Work order: Please retype the records below exactly, from the first line down to and including the line with "-- PIPE_CLK (Table SCL-5).".

|---|

-- ==== Sys2Proof/Machine/Scales.lean ====
section
/-!
DEFINITION. Scales: regulators, clock steps and activity limits, the sustained cap, deferrals, the absolute limiter,
droop response, phases, thermal limits and energy (chapter 19), with the protected spans of R379.
-/
namespace Sys2Proof.Machine

def setScl (s : State) (f : Scales → Scales) : State := { s with scales := f s.scales }

/-- The Scales island is out of island reset (R462). -/
def sclLive (s : State) : Bool := !islandDown s 127

/-- Scales policy runs: firmware, in a part whose Scales island is not in reset (R46, R462). -/
def sclPolicy (s : State) : Bool := fwRuns s && sclLive s

-- PIPE_CLK (Table SCL-5).

def aPipeClk (p : Nat) : Nat := aScl (0x400 + 4 * p)
def stepNow (s : State) (p : Nat) : Nat := regF s (aPipeClk p) 31 30
def gliding (s : State) (p : Nat) : Bool := regBit s (aPipeClk p) 29

/-- Bounds of the step (R448): the pin, or MIN and MAX with MIN above MAX acting as MIN = MAX. -/
def stepHi (s : State) (p : Nat) : Nat :=
  if regBit s (aPipeClk p) 7 then regF s (aPipeClk p) 5 4 else regF s (aPipeClk p) 3 2
def stepLo (s : State) (p : Nat) : Nat :=
  if regBit s (aPipeClk p) 7 then regF s (aPipeClk p) 5 4 else min (regF s (aPipeClk p) 1 0) (regF s (aPipeClk p) 3 2)

/-- The pipelines of the part. -/
def pipesAll : List Nat := List.range 72

/-- The hall of a pipeline. -/
def pipeHall (p : Nat) : Nat := hallOf (pipeGroup p)

def pipeProtected (s : State) (p : Nat) : Bool := groupProtected s (pipeGroup p)

/-- The pipeline's detector is clear and has been for 5 µs (R456). -/
def detectorClear (s : State) (p : Nat) : Bool := !s.scales.stretched.contains p && intervalOver s (0x20000 + p) 5000

/-- A glide can start: steps are released (R54, R448), the detector is clear, and no glide of the pipeline is frozen (R456). DEDUCED (log 63). -/
def mayGlide (s : State) (p : Nat) : Bool := bringup s 8 && detectorClear s p && !s.scales.frozen.contains p

/-- A glide to a step starts (R448): NOW names the step commanded, GLIDING stands until GLIDE_COMPLETE. DEDUCED (log 62). -/
def setStep (s : State) (p step : Nat) : State :=
  if stepNow s p = step || !mayGlide s p then s
  else
    let s := setScl s fun x => { x with glideFrom := mapPut 0 x.glideFrom p (stepNow s p) }
    setBit (setF s (aPipeClk p) 31 30 step) (aPipeClk p) 29 true

/-- A cut of one step from a step; the interval of R448 for its hall runs from it. -/
def cutOne (s : State) (p : Nat) : State :=
  setScl (setStep s p (stepNow s p - 1)) fun x => { x with lastCut := mapPut (0, 0) x.lastCut (pipeHall p) (s.elapsed + 1, stepNow s p) }

/-- The step that the pipeline has now is to be restored once the limit that lowers it is over (R453, R458). -/
def keepStep (s : State) (p : Nat) : State :=
  setScl s fun x => { x with restore := mapMod 0 x.restore p fun r => if r = 0 then stepNow s p + 1 else r }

|---|

Task result:
-- ==== Sys2Proof/Machine/Scales.lean ====
section
/-!
DEFINITION. Scales: regulators, clock steps and activity limits, the sustained cap, deferrals, the absolute limiter,
droop response, phases, thermal limits and energy (chapter 19), with the protected spans of R379.
-/
namespace Sys2Proof.Machine

def setScl (s : State) (f : Scales → Scales) : State := { s with scales := f s.scales }

/-- The Scales island is out of island reset (R462). -/
def sclLive (s : State) : Bool := !islandDown s 127

/-- Scales policy runs: firmware, in a part whose Scales island is not in reset (R46, R462). -/
def sclPolicy (s : State) : Bool := fwRuns s && sclLive s

-- PIPE_CLK (Table SCL-5).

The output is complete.